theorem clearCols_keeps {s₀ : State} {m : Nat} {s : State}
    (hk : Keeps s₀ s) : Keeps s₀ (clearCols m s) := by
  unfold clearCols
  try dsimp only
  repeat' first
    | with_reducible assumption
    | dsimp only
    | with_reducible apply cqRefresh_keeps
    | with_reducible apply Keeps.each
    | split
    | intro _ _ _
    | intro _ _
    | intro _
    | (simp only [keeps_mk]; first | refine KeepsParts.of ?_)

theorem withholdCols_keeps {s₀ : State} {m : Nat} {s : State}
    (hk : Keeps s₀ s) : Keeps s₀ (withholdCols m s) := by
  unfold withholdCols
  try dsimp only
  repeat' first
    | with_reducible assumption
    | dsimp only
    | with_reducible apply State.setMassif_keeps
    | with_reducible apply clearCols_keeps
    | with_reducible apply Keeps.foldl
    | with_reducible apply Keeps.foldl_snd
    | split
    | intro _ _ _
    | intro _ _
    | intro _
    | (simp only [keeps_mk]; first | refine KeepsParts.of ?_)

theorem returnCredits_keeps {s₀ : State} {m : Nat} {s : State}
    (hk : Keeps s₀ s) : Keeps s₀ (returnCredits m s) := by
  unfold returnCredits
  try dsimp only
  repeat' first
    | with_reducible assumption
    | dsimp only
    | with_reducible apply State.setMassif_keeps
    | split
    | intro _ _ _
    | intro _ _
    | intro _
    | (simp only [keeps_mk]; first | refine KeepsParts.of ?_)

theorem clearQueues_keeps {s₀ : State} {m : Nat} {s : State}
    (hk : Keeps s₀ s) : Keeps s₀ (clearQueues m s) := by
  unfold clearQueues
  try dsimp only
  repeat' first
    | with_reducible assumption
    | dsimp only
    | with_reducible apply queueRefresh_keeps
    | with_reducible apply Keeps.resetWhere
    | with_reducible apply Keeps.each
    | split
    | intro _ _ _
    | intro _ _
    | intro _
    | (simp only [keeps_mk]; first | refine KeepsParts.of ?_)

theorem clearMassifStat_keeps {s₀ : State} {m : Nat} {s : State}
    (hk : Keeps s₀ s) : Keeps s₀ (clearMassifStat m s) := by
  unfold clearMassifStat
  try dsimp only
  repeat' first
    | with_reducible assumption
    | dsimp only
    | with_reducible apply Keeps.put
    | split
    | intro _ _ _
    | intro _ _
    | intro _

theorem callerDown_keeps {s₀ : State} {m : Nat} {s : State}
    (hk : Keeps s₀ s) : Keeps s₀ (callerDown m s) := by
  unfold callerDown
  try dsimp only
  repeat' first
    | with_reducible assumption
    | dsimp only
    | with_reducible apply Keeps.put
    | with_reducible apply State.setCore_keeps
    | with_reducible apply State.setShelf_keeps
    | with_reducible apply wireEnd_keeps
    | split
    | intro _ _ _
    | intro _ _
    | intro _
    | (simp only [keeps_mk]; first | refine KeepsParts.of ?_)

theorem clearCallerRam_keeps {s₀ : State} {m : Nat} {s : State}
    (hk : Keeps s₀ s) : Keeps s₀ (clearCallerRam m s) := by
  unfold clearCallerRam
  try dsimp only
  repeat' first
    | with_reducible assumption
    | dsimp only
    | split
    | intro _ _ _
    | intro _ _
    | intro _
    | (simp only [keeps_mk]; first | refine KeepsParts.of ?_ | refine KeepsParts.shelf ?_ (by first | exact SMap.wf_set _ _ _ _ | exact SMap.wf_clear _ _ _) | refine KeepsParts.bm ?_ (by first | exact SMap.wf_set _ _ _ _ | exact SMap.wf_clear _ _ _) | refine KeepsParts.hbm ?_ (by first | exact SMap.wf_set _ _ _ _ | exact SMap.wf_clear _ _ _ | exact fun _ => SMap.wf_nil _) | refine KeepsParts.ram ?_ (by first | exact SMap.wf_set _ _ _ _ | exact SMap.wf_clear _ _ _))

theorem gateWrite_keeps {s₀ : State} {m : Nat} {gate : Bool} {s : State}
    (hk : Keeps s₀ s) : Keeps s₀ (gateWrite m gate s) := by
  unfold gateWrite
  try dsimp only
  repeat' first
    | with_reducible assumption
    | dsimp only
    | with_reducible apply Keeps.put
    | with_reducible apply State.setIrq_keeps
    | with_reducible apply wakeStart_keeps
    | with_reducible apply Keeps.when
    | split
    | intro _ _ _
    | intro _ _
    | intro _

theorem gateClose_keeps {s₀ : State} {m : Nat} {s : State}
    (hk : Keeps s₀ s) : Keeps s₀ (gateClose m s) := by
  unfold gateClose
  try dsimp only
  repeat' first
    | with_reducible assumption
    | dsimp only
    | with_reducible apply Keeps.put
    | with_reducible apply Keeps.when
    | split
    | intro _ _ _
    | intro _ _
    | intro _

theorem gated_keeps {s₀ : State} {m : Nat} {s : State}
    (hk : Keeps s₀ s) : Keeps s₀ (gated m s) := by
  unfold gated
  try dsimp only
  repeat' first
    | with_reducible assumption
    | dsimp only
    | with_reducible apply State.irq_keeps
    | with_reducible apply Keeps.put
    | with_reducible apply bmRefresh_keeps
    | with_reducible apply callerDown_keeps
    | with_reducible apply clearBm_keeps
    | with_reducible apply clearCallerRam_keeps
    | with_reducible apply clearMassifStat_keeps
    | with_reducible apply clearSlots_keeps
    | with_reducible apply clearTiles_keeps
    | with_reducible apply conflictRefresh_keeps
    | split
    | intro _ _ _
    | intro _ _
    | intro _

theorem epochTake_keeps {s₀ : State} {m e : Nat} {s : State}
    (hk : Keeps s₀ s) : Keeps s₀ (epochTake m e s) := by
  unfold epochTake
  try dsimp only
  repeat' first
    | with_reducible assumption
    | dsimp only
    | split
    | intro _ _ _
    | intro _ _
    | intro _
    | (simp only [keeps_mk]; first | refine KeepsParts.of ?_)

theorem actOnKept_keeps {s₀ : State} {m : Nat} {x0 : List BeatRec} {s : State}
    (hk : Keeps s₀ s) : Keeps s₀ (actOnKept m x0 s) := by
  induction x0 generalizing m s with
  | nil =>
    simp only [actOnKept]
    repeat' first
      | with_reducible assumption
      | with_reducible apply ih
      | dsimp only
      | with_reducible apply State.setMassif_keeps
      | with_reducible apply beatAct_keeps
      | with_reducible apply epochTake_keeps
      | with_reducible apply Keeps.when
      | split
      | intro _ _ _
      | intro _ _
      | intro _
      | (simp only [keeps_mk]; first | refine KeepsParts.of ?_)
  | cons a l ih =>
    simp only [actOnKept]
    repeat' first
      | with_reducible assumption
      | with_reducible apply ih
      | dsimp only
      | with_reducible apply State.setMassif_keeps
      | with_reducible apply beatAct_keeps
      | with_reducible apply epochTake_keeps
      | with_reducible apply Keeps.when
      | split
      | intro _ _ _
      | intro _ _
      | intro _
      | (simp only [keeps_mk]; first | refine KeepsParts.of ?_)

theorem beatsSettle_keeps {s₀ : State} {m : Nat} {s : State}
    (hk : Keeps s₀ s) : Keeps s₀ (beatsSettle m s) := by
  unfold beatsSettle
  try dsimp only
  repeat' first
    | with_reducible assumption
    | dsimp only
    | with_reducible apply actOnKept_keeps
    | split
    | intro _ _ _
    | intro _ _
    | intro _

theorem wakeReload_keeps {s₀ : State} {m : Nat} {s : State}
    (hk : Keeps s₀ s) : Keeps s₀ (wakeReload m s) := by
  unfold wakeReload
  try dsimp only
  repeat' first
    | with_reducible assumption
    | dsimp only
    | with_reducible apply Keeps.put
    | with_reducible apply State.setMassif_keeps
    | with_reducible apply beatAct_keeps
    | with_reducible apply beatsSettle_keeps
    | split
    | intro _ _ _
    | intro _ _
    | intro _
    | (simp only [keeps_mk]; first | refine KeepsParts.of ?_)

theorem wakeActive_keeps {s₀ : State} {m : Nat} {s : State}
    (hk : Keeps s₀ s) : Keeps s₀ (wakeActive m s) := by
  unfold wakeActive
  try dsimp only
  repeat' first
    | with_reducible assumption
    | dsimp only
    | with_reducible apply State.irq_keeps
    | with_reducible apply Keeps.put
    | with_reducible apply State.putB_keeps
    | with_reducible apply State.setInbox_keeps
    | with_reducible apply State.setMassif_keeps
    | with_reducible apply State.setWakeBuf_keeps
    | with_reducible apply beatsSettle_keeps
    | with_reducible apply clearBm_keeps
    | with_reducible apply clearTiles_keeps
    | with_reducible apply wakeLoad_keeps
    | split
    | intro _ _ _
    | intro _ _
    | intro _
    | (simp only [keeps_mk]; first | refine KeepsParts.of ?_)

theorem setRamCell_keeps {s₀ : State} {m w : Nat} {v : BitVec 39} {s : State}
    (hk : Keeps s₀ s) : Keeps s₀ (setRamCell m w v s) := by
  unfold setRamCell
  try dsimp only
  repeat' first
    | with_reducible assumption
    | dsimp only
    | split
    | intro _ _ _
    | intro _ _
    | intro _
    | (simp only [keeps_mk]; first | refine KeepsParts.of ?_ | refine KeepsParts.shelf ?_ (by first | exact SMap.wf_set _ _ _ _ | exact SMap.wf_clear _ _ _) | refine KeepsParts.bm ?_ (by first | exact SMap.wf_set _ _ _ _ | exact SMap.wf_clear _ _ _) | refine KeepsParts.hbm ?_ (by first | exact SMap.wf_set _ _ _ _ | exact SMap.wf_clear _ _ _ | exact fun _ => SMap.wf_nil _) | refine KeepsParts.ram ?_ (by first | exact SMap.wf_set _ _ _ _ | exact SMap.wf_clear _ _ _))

■ Work required ■
Only the lines from the first one of the listing up to and including the line where "unfold withholdCols" appears are wanted, reproduced exactly.

■ Response area ■
theorem clearCols_keeps {s₀ : State} {m : Nat} {s : State}
    (hk : Keeps s₀ s) : Keeps s₀ (clearCols m s) := by
  unfold clearCols
  try dsimp only
  repeat' first
    | with_reducible assumption
    | dsimp only
    | with_reducible apply cqRefresh_keeps
    | with_reducible apply Keeps.each
    | split
    | intro _ _ _
    | intro _ _
    | intro _
    | (simp only [keeps_mk]; first | refine KeepsParts.of ?_)

theorem withholdCols_keeps {s₀ : State} {m : Nat} {s : State}
    (hk : Keeps s₀ s) : Keeps s₀ (withholdCols m s) := by
  unfold withholdCols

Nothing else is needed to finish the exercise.